アサヒの部屋の前に降り立った二人は、そのまま団欒室へ向かう。
「(この気配……)」
九尾隊ではない別の者の気配を感じたアサヒは、ナツメの顔にお面をつけてから扉を開いた。
「おかえり!アサヒ、ナツメ。カゲロウが来てるよ。街の盗人を捕まえてくれたんだ」
優しい声色で二人を迎えるシキ。そしてその横には見覚えのある狼妖怪が座っており、ナツメは思わず指をさした。
「えっ!?あ!お前!お前がカゲロウって奴だったの!?」
ナツメがそう言うと、カゲロウはぼーっとした表情から一変し、嬉しそうに立ち上がってナツメの目の前に飛ぶ勢いで近付く。
「君はあの時のお面の子!九尾隊の子だったんだね、良かった。もう二度と会えないと思ったから……」
カゲロウはそう言ってナツメの手を握って笑みを浮かべると、アサヒは顔を引き攣らせる。

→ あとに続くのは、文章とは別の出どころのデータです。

theorem engineRow_keeps {s0 : State} {a0} {a1} {a2} {a3} {s : State} (h3 : ∀ b0 s, Keeps s0 s → Keeps s0 (a3 b0 s)) (h : Keeps s0 s) :
    Keeps s0 (engineRow a0 a1 a2 a3 s) := by
  unfold engineRow
  repeat' first
    | with_reducible assumption
    | with_reducible apply h3
    | (intro _)
    | (extract_lets +onlyGivenNames x; try clear_value x)
    | split
    | (refine Keeps.prj (by with_reducible assumption) ?_)
    | with_reducible apply Keeps.lit

theorem engineDone_keeps {s0 : State} {a0} {a1} {s : State} (h : Keeps s0 s) :
    Keeps s0 (engineDone a0 a1 s) := by
  unfold engineDone
  repeat' first
    | with_reducible assumption
    | with_reducible apply settleCore_keeps
    | with_reducible apply headCheck_keeps
    | with_reducible apply State.setCore_keeps
    | (intro _)
    | (extract_lets +onlyGivenNames x; try clear_value x)
    | split
    | (refine Keeps.prj (by with_reducible assumption) ?_)
    | with_reducible apply Keeps.lit

theorem execEnq_keeps {s0 : State} {a0} {a1} {a2} {a3} {a4} {s : State} (h : Keeps s0 s) :
    KeepsX s0 (execEnq a0 a1 a2 a3 a4 s) := by
  unfold execEnq
  repeat' first
    | with_reducible assumption
    | with_reducible apply KeepsX.next
    | with_reducible apply scalarRow_keeps
    | with_reducible apply settleCore_keeps
    | with_reducible apply State.setCore_keeps
    | with_reducible apply headCheck_keeps
    | with_reducible apply retire_keeps
    | (intro _)
    | (extract_lets +onlyGivenNames x; try clear_value x)
    | split
    | (refine Keeps.prj (by with_reducible assumption) ?_)
    | with_reducible apply Keeps.lit

theorem execSwait_keeps {s0 : State} {a0} {a1} {a2} {a3} {a4} {s : State} (h : Keeps s0 s) :
    KeepsX s0 (execSwait a0 a1 a2 a3 a4 s) := by
  unfold execSwait
  repeat' first
    | with_reducible assumption
    | with_reducible apply KeepsX.next
    | with_reducible apply scalarRow_keeps
    | with_reducible apply settleCore_keeps
    | with_reducible apply grantScalar_keeps
    | with_reducible apply State.setCore_keeps
    | (intro _)
    | (refine Keeps.prj (by with_reducible assumption) ?_)
    | with_reducible apply Keeps.lit

theorem execSsig_keeps {s0 : State} {a0} {a1} {a2} {a3} {a4} {s : State} (h : Keeps s0 s) :
    KeepsX s0 (execSsig a0 a1 a2 a3 a4 s) := by
  unfold execSsig
  repeat' first
    | with_reducible assumption
    | with_reducible apply KeepsX.next
    | with_reducible apply scalarRow_keeps
    | with_reducible apply semSignal_keeps
    | with_reducible apply retire_keeps
    | (intro _)
    | (extract_lets +onlyGivenNames x; refine Keeps.cut (s0 := s0) (t := x) ?_ (fun hx => ?_) <;> first | (replace hx : Keeps s0 x := hx; clear_value x) | (dsimp only [x]; clear x))
    | split
    | (refine Keeps.prj (by with_reducible assumption) ?_)
    | with_reducible apply Keeps.lit

theorem execSread_keeps {s0 : State} {a0} {a1} {a2} {a3} {a4} {s : State} (h : Keeps s0 s) :
    KeepsX s0 (execSread a0 a1 a2 a3 a4 s) := by
  unfold execSread
  repeat' first
    | with_reducible assumption
    | with_reducible apply KeepsX.next
    | with_reducible apply scalarRow_keeps
    | with_reducible apply retire_keeps
    | (intro _)
    | (refine Keeps.prj (by with_reducible assumption) ?_)
    | with_reducible apply Keeps.lit

theorem execSemaphoreGrant_keeps {s0 : State} {a0} {s : State} (h : Keeps s0 s) :
    KeepsX s0 (execSemaphoreGrant a0 s) := by
  unfold execSemaphoreGrant
  repeat' first
    | with_reducible assumption
    | with_reducible apply KeepsX.next
    | with_reducible apply settleCore_keeps
    | with_reducible apply grantEngine_keeps
    | with_reducible apply grantScalar_keeps
    | (intro _)
    | (extract_lets +onlyGivenNames x; try clear_value x)
    | split
    | (refine Keeps.prj (by with_reducible assumption) ?_)
    | with_reducible apply Keeps.lit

「やっぱりこれは運命だと思う。さっきも言ったけど、僕と結婚して!」
カゲロウがそう言い放つと、ナツメは顔を赤くし目を見開いた。アサヒは更に顔を引き攣らせて拳を握り目をひくつかせる。
「……なっ!?また変なこと言ってる!」
ナツメは慌ててその手を振り解くと、動揺した表情を浮かべて狼狽えた。
「(また?)おいカゲロウ。お前ナツメを知ってるのか?」
アサヒはあくまでも冷静にそう問いかけるが、ナツメの前に立ちナツメを隠すような態度をとったため、シキはそれを見て微笑む。
「うん」
カゲロウはアサヒの問いかけに頷くと、体を横に傾けてナツメの様子を伺った。
「君、ナツメって言うんだ」
「う、うん」
ナツメは困ったように返事を返すと、丁度そこにヨルが現れる。
「よぉー。着いたぜー。おお、カゲロウもういるじゃねーか……って、なんだこの空気」
苛ついた表情を浮かべカゲロウを睨むアサヒと、普段大人しく感情をあまり表に出さないカゲロウがナツメを愛おしそうに見つめる姿に、ヨルは首を傾げた。
「ナツメ、お前カゲロウとどっかで会ったのか」
アサヒがそう問いかけると、ナツメはビクッと体を震わせ小さく頷く。
「さっきはぐれたときに……少しだけ」
ナツメはアサヒと目を合わせずそう答えると、カゲロウは懐から金魚を三匹取り出してナツメに見せる。袋の中の水で泳ぐ金魚が、落ちかけの夕陽の光で輝いた。
「これ、ありがとう」
カゲロウは小さくお礼を言ってナツメを見下ろすと、アサヒはナツメを守るようにして片腕を広げそれ以上近寄らせないようのする。
「カゲロウ……コイツは俺のだ。何があったか知らねーが、いきなり求婚してんじゃねーよ馬鹿」
アサヒは独占欲を全面に出して牙を出しながらそう言い放つと、カゲロウはじとっとした目でアサヒを見る。